-- ==== Sys2Proof/Machine/Arith.lean ====
section
/-! DEFINITION. The arithmetic of the operation classes of R146: numeric families and their S marks (R143), the
numeric setting of R147, saturation, and the edge results of R183 to R187 and R197. -/

namespace Sys2Proof.Machine

/-- The numeric families (R143). -/
inductive Fam where
  | int | q31 | q16 | f32
  deriving DecidableEq, Repr

def famOf : Tag → Option Fam
  | .int => some .int
  | .q31 | .q31s => some .q31
  | .q16 | .q16s => some .q16
  | .f32 => some .f32
  | _ => none

def isS : Tag → Bool
  | .q31s | .q16s => true
  | _ => false

/-- The member of a family, plain or S. -/
def famTag (f : Fam) (s : Bool) : Tag :=
  match f with
  | .int => .int
  | .q31 => if s then .q31s else .q31
  | .q16 => if s then .q16s else .q16
  | .f32 => .f32

def isQ (f : Fam) : Bool := f == .q31 || f == .q16
def qBits (f : Fam) : Nat := if f == .q31 then 31 else 16

def maxI : Int := 0x7FFFFFFF
def minI : Int := -0x80000000
def w32 (v : Int) : W32 := BitVec.ofInt 32 v

/-- An exact value saturated to 32 bits, and whether it saturated. -/
def sat32 (v : Int) : Int × Bool :=
  if v > maxI then (maxI, true) else if v < minI then (minI, true) else (v, false)

/-- A Q result: saturated, with the S member if it saturated or `s` holds (R143). -/
def qRes (f : Fam) (s : Bool) (v : Int) : TWord := ⟨famTag f (s || (sat32 v).2), w32 (sat32 v).1⟩

/-- `v / 2 ^ k` rounded to nearest, ties toward +∞; and rounded toward −∞. -/
def rnd (v : Int) (k : Nat) : Int := (v + 2 ^ (k - 1)).fdiv (2 ^ k)
def rdn (v : Int) (k : Nat) : Int := v.fdiv (2 ^ k)

/-- A mixed pair under the numeric setting: TOS is read as a member of the other operand's family (R147). -/
def coerce (tchk : Bool) (a b : TWord) : Option (TWord × TWord) :=
  if tchk then
    match famOf a.tag, famOf b.tag with
    | some f, some g => if f ≠ .f32 ∧ g ≠ .f32 ∧ f ≠ g then some (a, ⟨famTag f (isS b.tag), b.val⟩) else none
    | _, _ => none
  else none

/-- Exception 3 of a pair that no row of R146 lists: an operand whose tag no row lists in its place is named, TOS first;
where both fit a row but not together the spec does not say which is named (log 8). `fits` takes the place, `true` for TOS. -/
def pairExc (op : Nat) (fits : Bool → Tag → Bool) (a b : TWord) : Exc :=
  if !fits true b.tag then tagExc b.tag 0 op
  else if !fits false a.tag then tagExc a.tag 1 op
  else if Config.mismatchIsNos then tagExc a.tag 1 op else tagExc b.tag 0 op

/-- A pair operation: the strict rows first, then a coerced mixed pair (R146, R147). `a` is NOS and `b` is TOS. -/
def pairOp (op : Nat) (tchk : Bool) (fits : Bool → Tag → Bool) (rows : TWord → TWord → Option (Except Exc TWord)) (a b : TWord) :
    Except Exc TWord :=
  match rows a b with
  | some r => r
  | none =>
    match coerce tchk a b with
    | some (a', b') =>
      match rows a' b' with
      | some r => r
      | none => .error (pairExc op fits a b)
    | none => .error (pairExc op fits a b)

/-- The exact operation of the add class on integers: `a` is NOS, `b` is TOS. -/
inductive AddOp where
  | add | sub | rsub | min | max
  deriving DecidableEq, Repr

def addZ (o : AddOp) (a b : Int) : Int :=
  match o with
  | .add => a + b
  | .sub => a - b
  | .rsub => b - a
  | .min => if a ≤ b then a else b
  | .max => if a ≤ b then b else a

def addF (o : AddOp) (a b : W32) : W32 :=
  match o with
  | .add => fAdd a b
  | .sub => fSub a b
  | .rsub => if isNan a || isNan b then nanOf a b else fAdd b (fNeg a)
  | .min => fMin a b
  | .max => fMax a b

/-- ADDR with its offset moved; a result outside 0 to FFFFFFh raises exception 4 with the ADDR operand (R146). -/
def addrMove (op : Nat) (a : TWord) (d : Int) : Except Exc TWord :=
  let o : Int := (fld a.val 0 24 : Int) + d
  if 0 ≤ o ∧ o ≤ 0xFFFFFF then .ok ⟨.addr, setFld a.val 0 24 o.toNat⟩ else .error (exc 4 a op)

/-- CODE plus INT: only REGION, the reserved bits and the result's offset are checked (R158). -/
def codeMove (op : Nat) (c : TWord) (d : Int) : Except Exc TWord :=
  let o : Int := (cOff c.val : Int) + d
  if cRegion c.val = 3 ∨ cRsv c.val = true ∨ o < 0 ∨ o > (regionEnd (cRegion c.val) : Int) then .error (exc 4 c op)
  else .ok ⟨.code, setFld c.val 0 18 o.toNat⟩

/-- The rows of the add class (R146, R183). -/
def addRows (op : Nat) (o : AddOp) (a b : TWord) : Option (Except Exc TWord) :=
  match famOf a.tag, famOf b.tag with
  | some f, some g =>
    if f = g then
      match f with
      | .int => some (.ok ⟨.int, w32 (addZ o a.val.toInt b.val.toInt)⟩)
      | .f32 => some (.ok ⟨.f32, addF o a.val b.val⟩)
      | _ => some (.ok (qRes f (isS a.tag || isS b.tag) (addZ o a.val.toInt b.val.toInt)))
    else none
  | _, _ =>
    match a.tag, b.tag with
    | .time, .time =>
      if o = .min ∨ o = .max then none
      else some (.ok ⟨.time, w32 (sat32 (addZ o a.val.toInt b.val.toInt)).1⟩)
    | .addr, .int =>
      if o = .add then some (addrMove op a b.val.toInt)
      else if o = .sub then some (addrMove op a (-b.val.toInt)) else none
    | .int, .addr => if o = .add then some (addrMove op b a.val.toInt) else none
    | .addr, .addr =>
      if o = .sub ∧ fld a.val 24 8 = fld b.val 24 8 then
        some (.ok ⟨.int, w32 ((fld a.val 0 24 : Int) - (fld b.val 0 24 : Int))⟩)
      else none
    | .code, .int => if o = .add then some (codeMove op a b.val.toInt) else none
    | .int, .code => if o = .add then some (codeMove op b a.val.toInt) else none
    | _, _ => none

/-- Tags that some row of the add class lists for `o`, in either place. -/
def addFits (o : AddOp) (_tos : Bool) (t : Tag) : Bool :=
  (famOf t).isSome || (t == .time && o != .min && o != .max) || (t == .addr && (o == .add || o == .sub)) ||
    (t == .code && o == .add)

/-- NEG and ABS (R183, R197). -/
def unaryAdd (op : Nat) (isAbs : Bool) (a : TWord) : Except Exc TWord :=
  let v := a.val.toInt
  let r := if isAbs && decide (0 ≤ v) then v else -v
  match famOf a.tag with
  | some .int => .ok ⟨.int, w32 r⟩
  | some .f32 => .ok ⟨.f32, if isAbs then fAbs a.val else fNeg a.val⟩
  | some f => .ok (qRes f (isS a.tag) r)
  | none => if a.tag = .time then .ok ⟨.time, w32 (sat32 r).1⟩ else .error (tagExc a.tag 0 op)

/-- The rows of the multiply class (R184); `high` for MULH. -/
def mulRows (high : Bool) (a b : TWord) : Option (Except Exc TWord) :=
  let p := a.val.toInt * b.val.toInt
  let s := isS a.tag || isS b.tag
  match famOf a.tag, famOf b.tag with
  | some .int, some .int => some (.ok ⟨.int, if high then w32 (p.fdiv (2 ^ 32)) else w32 p⟩)
  | some .f32, some .f32 => some (.ok ⟨.f32, fMul a.val b.val⟩)
  | some f, some g =>
    if f = .f32 ∨ g = .f32 then none
    else if f = g then some (.ok (qRes f s (if high then rdn p (qBits f) else rnd p (qBits f))))
    else if g = .int then some (.ok (qRes f s p))
    else if f = .int then some (.ok (qRes g s p))
    else none
  | _, _ => none

/-- A Q quotient by zero (R197): MAX, −MAX or 0, always the S member. -/
def qDiv0 (f : Fam) (v : Int) : TWord := ⟨famTag f true, w32 (if v > 0 then maxI else if v < 0 then -maxI else 0)⟩

/-- DIV (R185, R197): `a` divided by `b`. -/
def divRows (op : Nat) (a b : TWord) : Option (Except Exc TWord) :=
  let x := a.val.toInt
  let y := b.val.toInt
  let s := isS a.tag || isS b.tag
  match famOf a.tag, famOf b.tag with
  | some .int, some .int => if y = 0 then some (.error (exc 10 a op)) else some (.ok ⟨.int, w32 (x.tdiv y)⟩)
  | some .f32, some .f32 => some (.ok ⟨.f32, fDiv a.val b.val⟩)
  | some f, some g =>
    if f = .f32 ∨ g = .f32 ∨ f = .int then none
    else if f = g then some (.ok (if y = 0 then qDiv0 f x else qRes f s ((x * 2 ^ qBits f).tdiv y)))
    else if g = .int then some (.ok (if y = 0 then qDiv0 f x else qRes f s (x.tdiv y)))
    else none
  | _, _ => none

/-- MOD (R185, R197). -/
def modRows (op : Nat) (a b : TWord) : Option (Except Exc TWord) :=
  let x := a.val.toInt
  let y := b.val.toInt
  match famOf a.tag, famOf b.tag with
  | some .int, some .int => if y = 0 then some (.error (exc 10 a op)) else some (.ok ⟨.int, w32 (x.tmod y)⟩)
  | some f, some g =>
    if f = g ∧ isQ f = true then
      some (.ok (if y = 0 then ⟨famTag f true, 0⟩ else qRes f (isS a.tag || isS b.tag) (x.tmod y)))
    else none
  | _, _ => none

inductive ShOp where
  | shl | shr | sar
  deriving DecidableEq, Repr

/-- The shift of a value by an unsigned count (R186, R197). -/
def shiftVal (o : ShOp) (f : Fam) (s : Bool) (v : W32) (n : Nat) : TWord :=
  match o with
  | .shl =>
    if f = .int then ⟨.int, if n ≥ 32 then 0 else v <<< n⟩
    else if v = 0 then ⟨famTag f s, 0⟩
    else if n ≥ 32 then ⟨famTag f true, w32 (if v.toInt > 0 then maxI else minI)⟩
    else qRes f s (v.toInt * 2 ^ n)
  | .shr => ⟨famTag f s, if n ≥ 32 then 0 else v >>> n⟩
  | .sar => ⟨famTag f s, if n ≥ 32 then (if v.toInt < 0 then 0xFFFFFFFF else 0) else w32 (rdn v.toInt n)⟩

def shiftRows (o : ShOp) (a b : TWord) : Option (Except Exc TWord) :=
  match famOf a.tag, b.tag with
  | some f, .int => if f = .f32 then none else some (.ok (shiftVal o f (isS a.tag) a.val b.val.toNat))
  | _, _ => none

inductive LogOp where
  | and | or | xor
  deriving DecidableEq, Repr

def logVal (o : LogOp) (a b : W32) : W32 :=
  match o with
  | .and => a &&& b
  | .or => a ||| b
  | .xor => a ^^^ b

/-- AND, OR, XOR accept INT only, in both settings (R146, R147). -/
def logicOp (op : Nat) (o : LogOp) (a b : TWord) : Except Exc TWord :=
  if b.tag ≠ .int then .error (tagExc b.tag 0 op)
  else if a.tag ≠ .int then .error (tagExc a.tag 1 op)
  else .ok ⟨.int, logVal o a.val b.val⟩

/-- F32 to an integer of `k` fraction bits: NaN gives 0, beyond range gives MAX or MIN by sign (R187, R197). -/
def fToFix (x : W32) (k : Nat) : Int × Bool :=
  if isNan x then (0, true)
  else
    match fToInt x k with
    | some v => sat32 v
    | none => (if fSign x then minI else maxI, true)

/-- CVT c (R187); c = 15 is CLRS. -/
def cvtOp (op c : Nat) (a : TWord) : Except Exc TWord :=
  let v := a.val.toInt
  let s := isS a.tag
  let bad : Except Exc TWord := .error (tagExc a.tag 0 op)
  match c, famOf a.tag with
  | 0, some .int => .ok ⟨.q31, a.val⟩
  | 1, some .int => .ok ⟨.q16, a.val⟩
  | 2, some .q31 => .ok ⟨.int, a.val⟩
  | 3, some .q16 => .ok ⟨.int, a.val⟩
  | 4, some .q31 => .ok ⟨famTag .q16 s, w32 (rdn v 15)⟩
  | 5, some .q16 => .ok (qRes .q31 s (v * 2 ^ 15))
  | 6, some .int => .ok ⟨.f32, fOfInt v 0⟩
  | 7, some .q31 => .ok ⟨.f32, fOfInt v (-31)⟩
  | 8, some .q16 => .ok ⟨.f32, fOfInt v (-16)⟩
  | 9, some .f32 => .ok ⟨.int, w32 (fToFix a.val 0).1⟩
  | 10, some .f32 => .ok ⟨famTag .q31 (fToFix a.val 31).2, w32 (fToFix a.val 31).1⟩
  | 11, some .f32 => .ok ⟨famTag .q16 (fToFix a.val 16).2, w32 (fToFix a.val 16).1⟩
  | 12, none =>
    if a.tag = .sample ∨ a.tag = .duty ∨ a.tag = .time ∨ a.tag = .code then .ok ⟨.int, a.val⟩ else bad
  | 13, some .int => .ok ⟨.time, a.val⟩
  | 14, some .int => .ok ⟨.duty, a.val⟩
  | 15, some f => if isQ f && s then .ok ⟨famTag f false, a.val⟩ else bad
  | _, _ => bad

/-- Comparison of a pair (R188, R189): equality and less-than; none where the pair is not accepted. -/
def cmpRows (a b : TWord) (order : Bool) : Option (Bool × Bool × Bool) :=
  match famOf a.tag, famOf b.tag with
  | some f, some g =>
    if f = g then
      if f = .f32 then some (fEq a.val b.val, fLt a.val b.val false, isNan a.val || isNan b.val)
      else some (a.val == b.val, decide (a.val.toInt < b.val.toInt), false)
    else none
  | _, _ =>
    match a.tag, b.tag with
    | .time, .time => some (a.val == b.val, decide (a.val.toInt < b.val.toInt), false)
    | .addr, .addr =>
      if order && fld a.val 24 8 != fld b.val 24 8 then none
      else some (a.val == b.val, decide (fld a.val 0 24 < fld b.val 0 24), false)
    | .code, .code => some (a.val == b.val, decide (fld a.val 0 24 < fld b.val 0 24), false)
    | _, _ => none

def cmpFits (_tos : Bool) (t : Tag) : Bool := (famOf t).isSome || t == .time || t == .addr || t == .code

/-- Is the condition of KIND 0 to 3 met, given equality, less-than and a NaN (R188, R198)? -/
def condMet (kind : Nat) (r : Bool × Bool × Bool) : Bool :=
  match kind % 4 with
  | 0 => r.1 && !r.2.2
  | 1 => !r.1 || r.2.2
  | 2 => r.2.1 && !r.2.2
  | _ => !r.2.1 && !r.2.2

/-- Zero of an operand's own family. -/
def zeroOf (a : TWord) : TWord := ⟨a.tag, 0⟩

/-- The condition of a compare-and-branch on its operands, TOS first (R144, R145, R188): exception 3 or taken. -/
def branchCond (op : Nat) (tchk : Bool) (kind : Nat) (l : List TWord) : Except Exc Bool :=
  let bad (p : TWord) : Bool := isRsv p.tag || p.tag == .empty || p.tag == .poison
  match l.zipIdx.find? fun p => bad p.1 with
  | some p => .error (tagExc p.1.tag (min p.2 2) op)
  | none =>
    match kind, l with
    | k, b :: a :: _ =>
      let order := k % 4 ≥ 2
      match cmpRows a b order with
      | some r => .ok (condMet k r)
      | none =>
        match coerce tchk a b with
        | some (a', b') =>
          match cmpRows a' b' order with
          | some r => .ok (condMet k r)
          | none => .error (pairExc op cmpFits a b)
        | none => .error (pairExc op cmpFits a b)
    | k, [b] =>
      if (famOf b.tag).isSome || b.tag == .time then
        match cmpRows b (zeroOf b) true with
        | some r => .ok (condMet k r)
        | none => .error (tagExc b.tag 0 op)
      else .error (tagExc b.tag 0 op)
    | _, [] => .error (exc 9 (intW 0) op)

end Sys2Proof.Machine
end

______________________________

Required work = Please report the number of lines in this material holding the word "mixed", and add no other words.

Solved exercise = 2